= Exercise directions =
Read the data, and whenever a line holds the word "refine", report that line.

= Exercise data =
/-- Filter `k` is the lowest of the first `m` that matches. -/
theorem firstVerdict_vector_eq_some {k : Fin n} (small : k.val < m) (hits : hit k v[k] = true)
    (misses : ∀ j < k, hit j v[j] = false) : firstVerdict hit act 0 (v.toList.take m) = some (act v[k]) := by
  refine firstVerdict_eq_some (i := k) (getElem?_toList_take_eq_some.mpr ⟨k, rfl, small, rfl⟩)
    (by rwa [Nat.zero_add]) fun i before w there => ?_
  obtain ⟨j, rfl, -, rfl⟩ := getElem?_toList_take_eq_some.mp there
  rw [Nat.zero_add]
  exact misses j before

end FirstVerdict

section Screen

variable {c : Params} {x : Device} {tests : List Bool} {p : Parsed} {f : List Byte}

/-- The first Type-1 filter that matches decides (R440). -/
theorem screen_of_t1 {n : Fin 16} (small : n.val < c.nT1) (hits : (t1Active x.t1[n] && t1Match x.t1[n] p f) = true)
    (misses : ∀ k < n, (t1Active x.t1[k] && t1Match x.t1[k] p f) = false) :
    screen c x tests p f = t1Verdict x.t1[n] := by
  rw [screen, firstVerdict_vector_eq_some (hit := fun _ w => t1Active w && t1Match w p f) small hits misses]

/-- Where no Type-1 filter matches, the Type-2 filters decide, and queue 0 is left (R440). -/
theorem screen_of_not_t1
    (misses : ∀ k : Fin 16, k.val < c.nT1 → (t1Active x.t1[k] && t1Match x.t1[k] p f) = false) :
    screen c x tests p f = (firstVerdict (fun k w => t2Active w && t2Match x c.nEth c.nCmp tests k w p f) t2Verdict 0
      (x.t2.toList.take c.nT2)).getD (.route 0) := by
  rw [screen, firstVerdict_vector_eq_none (hit := fun _ w => t1Active w && t1Match w p f) misses]
  cases firstVerdict (fun k w => t2Active w && t2Match x c.nEth c.nCmp tests k w p f) t2Verdict 0
    (x.t2.toList.take c.nT2) <;> rfl

end Screen

/-- A QUEUE field that names one of the device's queues is taken as it is, another is the draw (R440). -/
theorem targetQueue_route (n v : Nat) (draw : Option Nat) (queues : n ≤ 4) :
    (v < n → (targetQueue n draw (.route v)).map Fin.val = some v)
      ∧ (n ≤ v → targetQueue n draw (.route v) = draw.map (Fin.ofNat 4)) := by
  refine ⟨fun named => ?_, fun beyond => if_neg (by omega)⟩
  rw [targetQueue, if_pos named, Option.map_some, Fin.val_ofNat, Nat.mod_eq_of_lt (by omega)]

/-- Settles O55: the screeners are two searches, the second begun where the first finds nothing. -/
theorem screenersInOrder : Obligations.ScreenersInOrder := by
  intro c x tests p f hit1 hit2
  have miss1 (n : Fin 16) : ¬ hit1 n → (t1Active x.t1[n] && t1Match x.t1[n] p f) = false :=
    fun no => Bool.eq_false_iff.mpr fun both => no (Bool.and_eq_true_iff.mp both)
  have miss2 (n : Fin 16) : ¬ hit2 n → (t2Active x.t2[n] && t2Match x c.nEth c.nCmp tests n x.t2[n] p f) = false :=
    fun no => Bool.eq_false_iff.mpr fun both => no (Bool.and_eq_true_iff.mp both)
  refine ⟨fun n small hits misses => ?_, fun n small none1 hits misses => ?_, fun none1 none2 => ?_,
    fun n v draw queues => ⟨(targetQueue_route n v draw queues).1, (targetQueue_route n v draw queues).2, rfl⟩⟩
  · exact screen_of_t1 small (Bool.and_eq_true_iff.mpr hits) fun k before => miss1 k (misses k before)
  · rw [screen_of_not_t1 fun k inside => miss1 k (none1 k inside), firstVerdict_vector_eq_some small
      (hit := fun k w => t2Active w && t2Match x c.nEth c.nCmp tests k w p f) (Bool.and_eq_true_iff.mpr hits)
      fun k before => miss2 k (misses k before)]
    rfl
  · rw [screen_of_not_t1 fun k inside => miss1 k (none1 k inside), firstVerdict_vector_eq_none
      (hit := fun k w => t2Active w && t2Match x c.nEth c.nCmp tests k w p f) fun k inside => miss2 k (none2 k inside)]
    rfl
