-- ==== Sys2Proof/Machine/Element.lean ====
section
/-! DEFINITION. The element operations of a VE (R185 to R206, R282 to R285): operands, lane masks, void results, the meaning of
every op code in a data firing and in a marker firing, and the checks of a stage word at load (R46, R47, R186, R194). -/

namespace Sys2Proof

/-- The index in R53's header. -/
def Tok.index (t : Tok) : Nat := t.hdr.toNat / 16777216
/-- The lane mask in R53's header. -/
def Tok.mask (t : Tok) : BitVec 16 := BitVec.ofNat 16 (t.hdr.toNat / 256 % 65536)
/-- The kind in R53's header. -/
def Tok.kind (t : Tok) : Nat := t.hdr.toNat / 32 % 8
/-- The virtual channel in R53's header. -/
def Tok.vc (t : Tok) : Nat := t.hdr.toNat % 32
/-- Is it a marker? -/
def Tok.isMarker (t : Tok) : Bool := t.kind == 2
end Sys2Proof

namespace Sys2Proof.Machine

open Sys2Proof

/-- Bits hi down to lo of a word (R7). -/
def bits (w : W32) (hi lo : Nat) : Nat := w.toNat / 2 ^ lo % 2 ^ (hi + 1 - lo)
/-- Bits hi down to lo of a double. -/
def bits64 (w : W64) (hi lo : Nat) : Nat := w.toNat / 2 ^ lo % 2 ^ (hi + 1 - lo)

/-- A stage word (R46), split. -/
structure Stage where
  op : Nat
  a : Nat
  b : Nat
  dst : Nat
  lvl : Nat
  mod : Nat
  imm : Nat
  deriving DecidableEq, Repr

/-- The fields of a stage word (R46). -/
def Stage.of (w : W32) : Stage :=
  ⟨bits w 31 26, bits w 25 23, bits w 22 20, bits w 19 18, bits w 17 15, bits w 14 12, bits w 11 0⟩

/-- Which operands an op reads (R194, R282): A, B, C. -/
def opReads (op mod imm : Nat) : Bool × Bool × Bool :=
  if op = 0x04 ∨ op = 0x05 ∨ op = 0x13 ∨ op = 0x1C ∨ op = 0x1D ∨ op = 0x30 ∨ op = 0x31 then (true, true, true)
  else if (0x01 ≤ op ∧ op ≤ 0x08) ∨ (0x10 ≤ op ∧ op ≤ 0x1B) ∨ op = 0x2C ∨ op = 0x32 then (true, true, false)
  else if op = 0x1E then (true, imm % 32 = 14, false)
  else if op = 0x26 then (true, mod = 0, false)
  else if op = 0x2B then (true, mod = 0 ∨ mod = 2, false)
  else if op = 0x28 ∨ op = 0 then (false, false, false)
  else (true, false, false)

/-- The classes whose imm12 is an operand when code 7 names it (R185): F, I, L, S; or none. -/
inductive ImmClass where
  | f | i | l | s | none
  deriving DecidableEq, Repr

/-- The immediate's class of an op (R194). CLAMP takes the class of the type its modifier names: FP32, INT32 or NAT32. -/
def opClass (op mod : Nat) : ImmClass :=
  if (0x01 ≤ op ∧ op ≤ 0x08) then .f
  else if (0x10 ≤ op ∧ op ≤ 0x15) ∨ op = 0x1C ∨ op = 0x1F ∨ op = 0x2C ∨ op = 0x32 then .i
  else if 0x16 ≤ op ∧ op ≤ 0x18 then .l
  else if 0x19 ≤ op ∧ op ≤ 0x1B then .s
  else if op = 0x2B then (if mod = 2 then .f else .i)
  else .none

/-- The immediate's lane value (R185). Where code 7 stands for an operand of an op without a class, the lane value 0 is the model's choice
(log 78). -/
def immWord (op mod imm : Nat) : W32 :=
  match opClass op mod with
  | .f => BitVec.ofNat 32 (imm * 2 ^ 20)
  | .i => BitVec.ofInt 32 (sextNat 12 imm)
  | .l => BitVec.ofNat 32 imm
  | .s => BitVec.ofNat 32 (imm % 32)
  | .none => 0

= Answer box =
  refine firstVerdict_eq_some (i := k) (getElem?_toList_take_eq_some.mpr ⟨k, rfl, small, rfl⟩)
  refine ⟨fun named => ?_, fun beyond => if_neg (by omega)⟩
  refine ⟨fun n small hits misses => ?_, fun n small none1 hits misses => ?_, fun none1 none2 => ?_,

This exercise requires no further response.